When timeout=NULL, in the test, we will put many messages to fill the queue to the full, then it will be blocked and NEVER return. The call stack of it is as follows. We can see that it is blocked in __kernel_vsyscall at 0x00110402.

 

l   pstack result

 

#0  0x00110402 in __kernel_vsyscall ()

#1  0x007065d5 in pthread_cond_wait@@GLIBC_2.3.2 () from /lib/libpthread.so.0

#2  0x008aa7ac in ACE_Condition_Thread_Mutex::wait ()

#3  0x008aa7eb in ACE_Condition_Thread_Mutex::wait ()

#4  0x0804b132 in ACE_Message_Queue<ACE_MT_SYNCH>::wait_not_full_cond ()

#5  0x0804d132 in ACE_Message_Queue<ACE_MT_SYNCH>::enqueue_tail ()

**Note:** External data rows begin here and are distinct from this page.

-- ==== Sys2Proof/Laws/Ops.lean ====
section
/-!
SUPPORT. Ops.lean (laws): what the shared operations on memory and records leave alone.
-/
namespace Sys2Proof.Machine

/-- Nothing but memory, contexts, the host's side, the package and the fabric differs: members, workgroups, engines, cores and the
schedule stand. -/
structure SameRun (s t : State) : Prop where
  m : t.m = s.m
  wg : t.wg = s.wg
  wgs : t.wgs = s.wgs
  eng : t.eng = s.eng
  cores : t.cores = s.cores
  pre : t.pre = s.pre
  sched : t.sched = s.sched
theorem SameRun.refl (s : State) : SameRun s s := ⟨rfl, rfl, rfl, rfl, rfl, rfl, rfl⟩
theorem SameRun.trans {s t u : State} (h : SameRun s t) (k : SameRun t u) : SameRun s u :=
  ⟨k.m.trans h.m, k.wg.trans h.wg, k.wgs.trans h.wgs, k.eng.trans h.eng, k.cores.trans h.cores, k.pre.trans h.pre, k.sched.trans h.sched⟩
theorem SameRun.after {s t u : State} (k : SameRun t u) (h : SameRun s t) : SameRun s u := h.trans k

theorem pmPut_run (s : State) (pa : Nat) (b : Byte) : SameRun s (s.pmPut pa b) := ⟨rfl, rfl, rfl, rfl, rfl, rfl, rfl⟩
theorem homePut_run (s : State) (pa : Nat) (b : Byte) : SameRun s (s.homePut pa b) := by
  unfold State.homePut
  split
  · exact pmPut_run s pa b
  · dsimp only; split <;> exact ⟨rfl, rfl, rfl, rfl, rfl, rfl, rfl⟩
theorem homePuts_run (s : State) (pa : Nat) (bs : List Byte) : SameRun s (s.homePuts pa bs) := by
  induction bs generalizing s pa with
  | nil => exact .refl s
  | cons b bs ih => exact (homePut_run s pa b).trans (ih _ _)
theorem spPuts_run (s : State) (c a : Nat) (bs : List Byte) : SameRun s (s.spPuts c a bs) := by
  induction bs generalizing s a with
  | nil => exact .refl s
  | cons b bs ih =>
    unfold State.spPuts
    exact (ih _ _).after ⟨rfl, rfl, rfl, rfl, rfl, rfl, rfl⟩
theorem ringPost_run {s t : State} {r r' : HostRing} {bs : List Byte} (h : ringPost s r bs = some (t, r')) : SameRun s t := by
  unfold ringPost at h
  split at h
  · cases h
  · dsimp only at h
    cases h
    have k := homePuts_run s (r.base.toNat + 64 * (r.tail.toNat % r.size.toNat)) bs
    split
    · exact k.trans ⟨rfl, rfl, rfl, rfl, rfl, rfl, rfl⟩
    · exact k
theorem deliver_run (s : State) (r : HeldRec) : SameRun s (deliver s r).1 := by
  unfold deliver
  split
  · split
    · next h => exact (ringPost_run h).trans ⟨rfl, rfl, rfl, rfl, rfl, rfl, rfl⟩
    · exact .refl s
  · split
    · exact .refl s
    · split
      · next h => exact (ringPost_run h).trans ⟨rfl, rfl, rfl, rfl, rfl, rfl, rfl⟩
      · exact .refl s
theorem deliverHeld_run (s : State) (rs kept : List HeldRec) : SameRun s (deliverHeld s rs kept) := by
  induction rs generalizing s kept with
  | nil => exact ⟨rfl, rfl, rfl, rfl, rfl, rfl, rfl⟩
  | cons r rs ih =>
    unfold deliverHeld
    split
    · exact ih s _
    · have := deliver_run s r
      split <;> (next e => rw [e] at this; exact this.trans (ih _ _))
/-- Posting a record changes no member and no workgroup (R340). -/
theorem post_run (s : State) (die kind hdie : Nat) (ctx : Option Nat) (part ctxid : Nat) (body : List Nat) :
    SameRun s (s.post die kind hdie ctx part ctxid body) :=
  SameRun.after (deliverHeld_run _ _ _) ⟨rfl, rfl, rfl, rfl, rfl, rfl, rfl⟩
theorem postCtx_run (s : State) (die kind ctx : Nat) (body : List Nat) : SameRun s (s.postCtx die kind ctx body) := post_run _ _ _ _ _ _ _ _

/-! ### Pages (R310, R311) -/

theorem reserveEmpty_run (s : State) (ctx va : Nat) (far : Bool) (die : Nat) : SameRun s (s.reserveEmpty ctx va far die) := by
  unfold State.reserveEmpty
  dsimp only
  split
  · exact .refl s
  · exact (post_run s _ _ _ _ _ _ _).trans ⟨rfl, rfl, rfl, rfl, rfl, rfl, rfl⟩
theorem startMove_run (s : State) (ctx va ea e : Nat) (far mot large : Bool) (dev : Nat) (op : Option Nat) :
    SameRun s (s.startMove ctx va ea e far mot large dev op) := by
  unfold State.startMove
  dsimp only
  split
  · exact reserveEmpty_run _ _ _ _ _
  · split
    · exact .refl s
    · generalize hx : (State.homePuts _ ea (leBytes 8 (e ||| 2 ^ 11))) = x
      have k := hx ▸ homePuts_run _ ea (leBytes 8 (e ||| 2 ^ 11))
      exact ⟨k.m, k.wg, k.wgs, k.eng, k.cores, k.pre, k.sched⟩
theorem touch_run (s : State) (ctx va : Nat) : SameRun s (s.touch ctx va).1 := by
  unfold State.touch
  split
  · exact .refl s
  · split
    · exact .refl s
    · split
      · split
        · exact .refl s
        · exact startMove_run _ _ _ _ _ _ _ _ _ _
      · exact .refl s
/-- Keeping a translation changes the TLB alone (R310). -/
theorem tlbFill_eq (s : State) (core ctx va : Nat) : ∃ t, s.tlbFill core ctx va = { s with mem := { s.mem with tlb := t } } := by
  unfold State.tlbFill
  dsimp only
  split
  · exact ⟨s.mem.tlb, rfl⟩
  · exact ⟨_, rfl⟩
  · split
    · exact ⟨s.mem.tlb, rfl⟩
    · exact ⟨_, rfl⟩
  · exact ⟨s.mem.tlb, rfl⟩

end Sys2Proof.Machine
end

#6  0x0804e15a in ACE_Task<ACE_MT_SYNCH>::putq ()

...

 

l   gdb bt result

 

(gdb) bt

#0  0x00110402 in __kernel_vsyscall ()

#1  0x007065d5 in pthread_cond_wait@@GLIBC_2.3.2 () from /lib/libpthread.so.0

#2  0x008aa7ac in ACE_Condition_Thread_Mutex::wait () from /usr/lib/libACE.so.5.6.2

#3  0x008aa7eb in ACE_Condition_Thread_Mutex::wait () from /usr/lib/libACE.so.5.6.2

#4  0x0804b132 in ACE_Message_Queue<ACE_MT_SYNCH>::wait_not_full_cond (this=0x9d425f8, timeout=0x0)

    at /usr/include/ace/Message_Queue_T.cpp:1588

#5  0x0804d132 in ACE_Message_Queue<ACE_MT_SYNCH>::enqueue_tail (this=0x9d425f8, new_item=0xb7404588, timeout=0x0)

    at /usr/include/ace/Message_Queue_T.cpp:1753

#6  0x0804e15a in ACE_Task<ACE_MT_SYNCH>::putq (this=0x9d42594, mb=0xb7404588, tv=0x0) at /usr/include/ace/Task_T.inl:36

...

 

3. call stack analysis

 

3.1 block analysis

 

Now, we disassemble the codes at 0x00110402 in gdb, like the following.

 

(gdb) disassemble 0x00110402

Dump of assembler code for function __kernel_vsyscall:

0x00110400 <__kernel_vsyscall+0>:       int    $0x80

0x00110402 <__kernel_vsyscall+2>:       ret    //it is blocked at ‘ret’, which is a return instruction

End of assembler dump.

 

or,

 

(gdb) x/i 0x00110402

0x110402 <__kernel_vsyscall+2>: ret            //it is blocked at ‘ret’, which is a return instruction

 

This return instruction is at <__kernel_vsyscall+2>, then, <__kernel_vsyscall> is at 0x00110400.

 

(gdb) p __kernel_vsyscall       //we can print this symbol

$1 = {<text variable, no debug info>} 0x110400 <__kernel_vsyscall>

 

(gdb) x/5i __kernel_vsyscall    //display 5 instructions from this symbol address

0x110400 <__kernel_vsyscall>:   int    $0x80

0x110402 <__kernel_vsyscall+2>: ret   

0x110403:       nop   

0x110404:       nop   

0x110405:       nop   

 

(gdb) x/5i 0x00110400           // display 5 instructions from this symbol address

0x110400 <__kernel_vsyscall>:   int    $0x80

0x110402 <__kernel_vsyscall+2>: ret   

0x110403:       nop   

0x110404:       nop   

0x110405:       nop

 

(gdb) disassemble 0x110400      //disassemble codes from this address

Dump of assembler code for function __kernel_vsyscall:

0x00110400 <__kernel_vsyscall+0>:       int    $0x80

0x00110402 <__kernel_vsyscall+2>:       ret   

End of assembler dump.

 

Besides this way, we can use ‘disassemble’ directly by default, then, it disassemble the codes surrounding the pc of the selected frame, as below. And this is the most direct way.

 

(gdb) help disassemble

Disassemble a specified section of memory.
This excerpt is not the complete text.